Tuesday, May 4, 2010

"Friends are the most important ingredient in this recipe of life."

This quote rings sooooo true to my heart--especially in the light of how precious my friends are!!! For the past week, Ive been planning a trip to Cumberland Transit to purchase a pair of Chacos but I was too busy to make it there! ... and last night, I was handed a bag with a brand new pair of chacos, a t-shirt, and 6-week underwear (I'm still trying to figure those out haha) from my friends!!!! As I told them last night, while their gifts equipped my body, their friendship has equipped my heart. More and more, I am convinced that people are the most important part of life---that they are WAY more important than money, activities, grades, careers---that relationships are the most valuable investment we can make.... that I want my life to be about my friends, making them smile, making sure they know how much I love them and how much they matter, and mostly, giving them hugs...BECAUSE:

Scientific Research has shown that "Every human being needs four hugs per day merely to survive. Eight hugs per day to maintain oneself at a strong emotional level. Twelve hugs per day to grow and become a better person." So never underestimate the value of a hug, or the value of making people feel loved.

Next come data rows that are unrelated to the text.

/-- PUSH (R64): it waits while the queue is full. -/
def execPush (b : Barn) (k : StallId) (s : State) : Res :=
  s.core b k (fun i => match i with
    | .push e n => some (fun s =>
        let t := s.stall (sx b k)
        if (t.queue e).length < queueDepth e then (s.step1 b k).pushCmd b k e (t.cmdAt n) t.pc
        else s.updStall (sx b k) (fun t => { t with st := .queueFull, pushWait := some (e, n) }))
    | _ => none)

/-- A queue entry has freed and the waiting PUSH completes (R64). -/
def execPushResume (b : Barn) (k : StallId) (s : State) : Res :=
  let t := s.stall (sx b k)
  match t.pushWait with
  | some (e, n) =>
    if (t.queue e).length < queueDepth e ∧ (s.coreJob b k).isSome then
      .next ((s.updStall (sx b k) (fun t => { t.advance with st := .run, pushWait := none })).pushCmd b k e (t.cmdAt n) t.pc)
    else .next s
  | none => .next s

/-! ### Control flow (R54-R61) -/

/-- LOOP, after the nesting checks (R54-R56). -/
def execLoop (b : Barn) (k : StallId) (s : State) : Res :=
  s.core b k (fun i => match i with
    | .loop rs1 len => some (fun s =>
        let t := s.stall (sx b k)
        let last := t.pc + len
        let bound := match t.inner with | some l => l.last | none => t.lastIndex
        if t.atLoopEnd ∨ 4 ≤ t.loops.length ∨ bound < last ∨ t.lastIndex < last then s.illegalInsn b k
        else
          let n := (t.xr rs1).toNat % 2 ^ 32
          if n = 0 then s.updStall (sx b k) (fun t => t.goOn last)
          else s.updStall (sx b k) (fun t =>
            { t with pc := t.pc + 1, loops := ⟨t.pc + 1, last, n, 0, t.rets.length⟩ :: t.loops }))
    | _ => none)

/-- LOOPIDX (R54). -/
def execLoopidx (b : Barn) (k : StallId) (s : State) : Res :=
  s.core b k (fun i => match i with
    | .loopidx rd lvl => some (fun s =>
        let v := match (s.stall (sx b k)).loops[lvl]? with | some l => l.iter | none => 0
        s.result b k rd (BitVec.ofNat 64 v))
    | _ => none)

/-- The flag word of the step window (R57, R310). -/
def flagWord : Nat := 3

/-- SKIP.IF (R57): the range is checked whether or not the flag calls for the skip. -/
def execSkipIf (b : Barn) (k : StallId) (s : State) : Res :=
  s.core b k (fun i => match i with
    | .skipIf flag pol n => some (fun s =>
        let t := s.stall (sx b k)
        let last := t.pc + n
        let bound := match t.inner with | some l => l.last | none => t.lastIndex
        let isLoop := fun d =>
          match t.wordAt (s.barn b).store (t.pc + 1 + d) with
          | some w => bits w 31 26 = 0x20
          | none => false
        if t.atLoopEnd ∨ bound < last ∨ t.lastIndex < last ∨ (List.range n).any isLoop then s.illegalInsn b k
        else
          let f := Nat.testBit (Tab.get zero64 t.window flagWord).toNat flag
          if f = !pol then s.updStall (sx b k) (fun t => t.goOn last) else s.step1 b k)
    | _ => none)
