/-- Firmware runs: at the first start since reset it enables its five blocks; a new library goes into the routine stores of
the barns that belong to no job, and barns that are ready are reported free. -/
def State.runFirmware (s : State) (f : FwStart) : State :=
  let first := !s.tck.started
  let why := s.tck.restart
  let s1 := { s with tck := { s.tck with restart := 0, started := true, libVer := f.libVer, lib := f.lib } }
  let s2 := ((s1.fset F.TCK_STATE_IMAGE_VALID 1).fset F.TCK_STATE_FW_VERSION f.version).fset F.TCK_STATE_STATE 1
  let s3 := if first then ([.pcr, .pwr, .err, .tck, .ldr] : List Blk).foldl (fun s b => s.fwEnable b 0) s2 else s2
  let s4 := (List.range 24).foldl (fun s b =>
    (if (s.barn b).owner.isNone ∧ s.fget (F.SPD_CLEAR_STATE b) = 0 then s.giveLibrary b else s).openBarn b) s3
  (if why = 1 then s4.tckErr 0x0B09 0 0 else s4).refreshSteps.startHeld

/-- The ROM has checked the image, its security version against the fuse counter too: firmware runs, and the counter follows the
image; or the Tackroom is in RECOVERY (R437). -/
def State.romDone (s : State) (f : FwStart) (flash : List (Fin 2048 × Bool)) : State :=
  let s1 := s.flashReads flash
  if f.valid && !s1.tck.fwBad && decide (s1.tck.fwSec ≤ f.security) then
    State.runFirmware { s1 with tck := { s1.tck with fwSec := f.security } } f
  else s1.recovery

/-- FW_VERIFY_DONE: the ROM has verified the image after a reset, or one that was written in RECOVERY. -/
def execFwVerifyDone (valid : Bool) (security version libVer : Word32) (lib : List Word32) (flash : List (Fin 2048 × Bool))
    (s : State) : Res :=
  .next (if s.powered && [0, 3].contains (s.fget F.TCK_STATE_STATE) then
      s.romDone ⟨valid, security.toNat, version.toNat, libVer.toNat, Tab.setRun zero32 [] 0 (lib.take 262144)⟩ flash
    else s)

/-- The Tackroom restarts from ROM. -/
def State.restartTck (s : State) (why : Nat) : State :=
  (({ s with tck := { s.tck with restart := why } }).fset F.TCK_STATE_STATE 2).refreshSteps

/-- WATCHDOG_EXPIRY. -/
def execWatchdogExpiry (s : State) : Res := .next (if s.tckRun then s.restartTck 1 else s)

/-- LOCKSTEP_MISMATCH: device-fatal, and the Tackroom restarts. -/
def execLockstepMismatch (s : State) : Res :=
  .next (if s.powered then (s.tckErr 0x0B02 0 0).restartTck 3 else s)

/-- FW_RESTART_DONE: the ROM has checked the image again after a restart. -/
def execFwRestartDone (valid : Bool) (security version libVer : Word32) (lib : List Word32) (flash : List (Fin 2048 × Bool))
    (s : State) : Res :=
  .next (if s.fget F.TCK_STATE_STATE = 2 then
      s.romDone ⟨valid, security.toNat, version.toNat, libVer.toNat, Tab.setRun zero32 [] 0 (lib.take 262144)⟩ flash
    else s)

/-! ### Sensors (R425-R428) -/

/-- A sensor is faulty: recorded and raised once. -/
def State.sensorFault (s : State) (f : Fld) : State :=
  if s.fbit f then s else ((s.fset f 1).tckErr 0x0B05 0 0).showAlert

/-- The highest good reading among the neighbours of a region. -/
def State.around (s : State) (r : Nat) : Option Int := ((neighbours r).map s.hottest).foldl hotter none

One of my favorite quotes EVER is by Maya Angelou: "I've learned that people will forget what you said, people will forget what you did, but people will never forget how you made them feel."

Peace. :)

Sunday, May 2, 2010

Apocalypse 2010?

So to say that the past few days have been a "whirlwind" would be leaving out the fact that Nashville has had a tornado and severe flooding for the past 48 hours...that the roof of my dorm has been leaking and now my floor has no running water...that I am having a neurological allergic reaction to the polio vaccine I got on Wednesday...that I went to the ER a few nights ago for muscle tremors, dizziness, nausea, and severe headache and met with an Indian neurologist (chance? I think not :)) who thinks I had a seizure, and my body is freaking out in response to the vaccine...that despite all of this, our Father promises:
1 But now, this is what the LORD says—
he who created you, O Jacob,
he who formed you, O Israel:
"Fear not, for I have redeemed you;
I have summoned you by name; you are mine.
2 When you pass through the waters,
I will be with you;
and when you pass through the rivers,
they will not sweep over you.
When you walk through the fire,
you will not be burned;
the flames will not set you ablaze.

3 For I am the LORD, your God,
the Holy One of Israel, your Savior;
I give Egypt for your ransom,
Cush [a] and Seba in your stead.

4 Since you are precious and honored in my sight,
and because I love you,
I will give men in exchange for you,
and people in exchange for your life.

5 Do not be afraid, for I am with you;
I will bring your children from the east
and gather you from the west."

He is so good--and I am so overwhelmed by His care for ALL His children that are "precious and honored in my sight," and I'm brought to my knees by His grace---that no matter what storm or fire in my life that I may face now or while I am India, He is there...that no matter how faithless I am, He is always faithful.